UNITED STATES
SECURITIES AND EXCHANGE COMMISSION
Washington, D.C. 20549
FORM 8-K
CURRENT REPORT
Pursuant to Section 13 or 15(d)
of The Securities Exchange Act of 1934
Date of Report
(Date of earliest event reported)
April 20, 2020
AMERICAN EAGLE OUTFITTERS, INC.
(Exact name of registrant as specified in its charter)
Delaware | 1-33338 | 13-2721761 | ||
(State of incorporation) | (Commission File Number) | (IRS Employer Identification No.) |
77 Hot Metal Street Pittsburgh, Pennsylvania | 15203-2329 | |
(Address of principal executive offices) | (Zip Code) |
(412) 432-3300
(Registrant’s telephone number, including area code)
N/A
(Former name or former address, if changed since last report)
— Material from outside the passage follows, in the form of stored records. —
-- ==== Sys2Proof/Tests/Slice0.lean ====
section
/-! SUPPORT. Own tests: words written out from the encoding, the checks refusing ill-formed terms, single steps taken from
the vectors of spec/95_test_vectors.md, and one concrete witness for the hypotheses of every statement that has some. -/

namespace Sys2Proof.Tests

open Sys2Proof Sys2Proof.Machine

/-- The reset state with the given cells in memory. -/
def boot (m : Memory) : State := { State.reset with mem := m }

/-- The state after one step, where the step answers one. -/
def after (s : State) : Option State :=
  match step s with
  | .next t => some t
  | _ => none

/-- The reply of one step request, where it answers one. -/
def reply (s : State) : Option CycleReply :=
  match cycle s with
  | .next r => some r
  | _ => none

/-! ### Decoding: words written out from 30_encoding.md R53, `oooo nnnn` -/

theorem test_decode_nop : decode 0b00000111 = .nop 7 := by decide
theorem test_decode_lda : decode 0b00011110 = .lda 14 := by decide
theorem test_decode_add : decode 0b00101111 = .add 15 := by decide
theorem test_decode_sub : decode 0b00111100 = .sub 12 := by decide
theorem test_decode_sta : decode 0b01000011 = .sta 3 := by decide
theorem test_decode_ldi : decode 0b01010101 = .ldi 5 := by decide
theorem test_decode_jmp : decode 0b01100001 = .jmp 1 := by decide
theorem test_decode_jc : decode 0b01110101 = .jc 5 := by decide
theorem test_decode_jz : decode 0b10000010 = .jz 2 := by decide
theorem test_decode_unassigned9 : decode 0b10010000 = .unassigned9 0 := by decide
theorem test_decode_unassignedA : decode 0b10101000 = .unassignedA 8 := by decide
theorem test_decode_unassignedB : decode 0b10110001 = .unassignedB 1 := by decide
theorem test_decode_unassignedC : decode 0b11000011 = .unassignedC 3 := by decide
theorem test_decode_unassignedD : decode 0b11011111 = .unassignedD 15 := by decide
theorem test_decode_out : decode 0b11100111 = .out 7 := by decide
theorem test_decode_hlt : decode 0b11111111 = .hlt 15 := by decide

/-- 30_encoding.md R61: LDI 5, LDI 10, OUT, HLT, LDA 14, JMP 0. -/
theorem test_encode_examples :
    encode (.ldi 5) = 0x55 ∧ encode (.ldi 10) = 0x5A ∧ encode (.out 0) = 0xE0 ∧ encode (.hlt 0) = 0xF0 ∧
    encode (.lda 14) = 0x1E ∧ encode (.jmp 0) = 0x60 := by decide

theorem test_decodeTableWord : decodeTableWord 8 0x2F = some (.add 15) := by decide
theorem test_decodeTableWord_longer : decodeTableWord 16 0x2F = none := by decide

/-! ### Ill-formed terms refused -/

theorem test_image_of_15_bytes_refused : State.constructFrom? (List.replicate 15 0xF0) = none := by decide
theorem test_image_of_17_bytes_refused : imageWf (List.replicate 17 0xF0) = false := by decide
theorem test_image_of_16_bytes_accepted : imageWf (List.replicate 16 0xF0) = true := by decide
/-- `Instr.wf` has no ill-formed term: it accepts the unassigned opcodes too (R56). -/
theorem test_unassigned_wf : Instr.wf (.unassignedD 15) = true := by decide
theorem test_memory_unsorted_refused : Memory.wf [(3, 1), (2, 1)] = false := by decide
theorem test_memory_repeat_refused : Memory.wf [(3, 1), (3, 2)] = false := by decide
theorem test_memory_unlisted_value_refused : Memory.wf [(3, 0)] = false := by decide
theorem test_memory_address_16_refused : Memory.wf [(16, 1)] = false := by decide
theorem test_memory_accepted : Memory.wf [(0, 1), (15, 255)] = true := by decide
Check the appropriate box below if the Form 8-K filing is intended to simultaneously satisfy the filing obligation of the registrant under any of the following provisions (see General Instruction A.2. below):
☐ | Written communications pursuant to Rule 425 under the Securities Act (17 CFR 230.425) |
☐ | Soliciting material pursuant to Rule 14a-12 under the Exchange Act (17 CFR 240.14a-12) |
☐ | Pre-commencement communications pursuant to Rule 14d-2(b) under the Exchange Act (17 CFR 240.14d-2(b)) |
☐ | Pre-commencement communications pursuant to Rule 13e-4(c) under the Exchange Act (17 CFR 240.13e-4(c)) |
Securities registered pursuant to Section 12(b) of the Act:
Title of each class | Trading Symbol(s) | Name of each exchange on which registered | ||
Common Stock, $0.01 par value | AEO | New York Stock Exchange |
Indicate by check mark whether the registrant is an emerging growth company as defined in Rule 405 of the Securities Act of 1933 (§230.405 of this chapter) or Rule 12b-2 of the Securities Exchange Act of 1934 (§240.12b-2 of this chapter).
Emerging growth company ☐
If an emerging growth company, indicate by check mark if the registrant has elected not to use the extended transition period for complying with any new or revised financial accounting standards provided pursuant to Section 13(a) of the Exchange Act. ☐
ITEM 5.02 | Departure of Directors or Certain Officers; Election of Directors; Appointment of Certain Officers; Compensatory Arrangements of Certain Officers. |
On April 20, 2020, American Eagle Outfitters, Inc. (the “Company”) announced that Michael A. Mathias has been appointed Executive Vice President - Chief Financial Officer and Principal Financial Officer of the Company, effective immediately. Mr. Mathias will succeed Robert L. Madore, who has served in that position since October 2016. Mr. Madore will continue as a non-executive officer employee through September 2020 to transition his responsibilities.
Mr. Mathias, age 45, previously served the Company as Senior Vice President, Financial Planning and Analysis since 2017. From 2016 to 2017, he served as Vice President, Financial Planning and Analysis at General Nutrition Centers, Inc. From 2014 to 2016, Mr. Mathias served as President and Managing Partner of SY Ventures. Mr. Mathias started his career with the Company in 1998 as manager of finance for stores and operations, rising through the organization with progressive leadership positions across finance and operational areas including e-commerce operations, store finance, Aerie planning and operations, strategy and business development. He began his career at the May Company, and holds a Bachelor of Science from Carnegie Mellon University and a Master of Business Administration from the University of Pittsburgh.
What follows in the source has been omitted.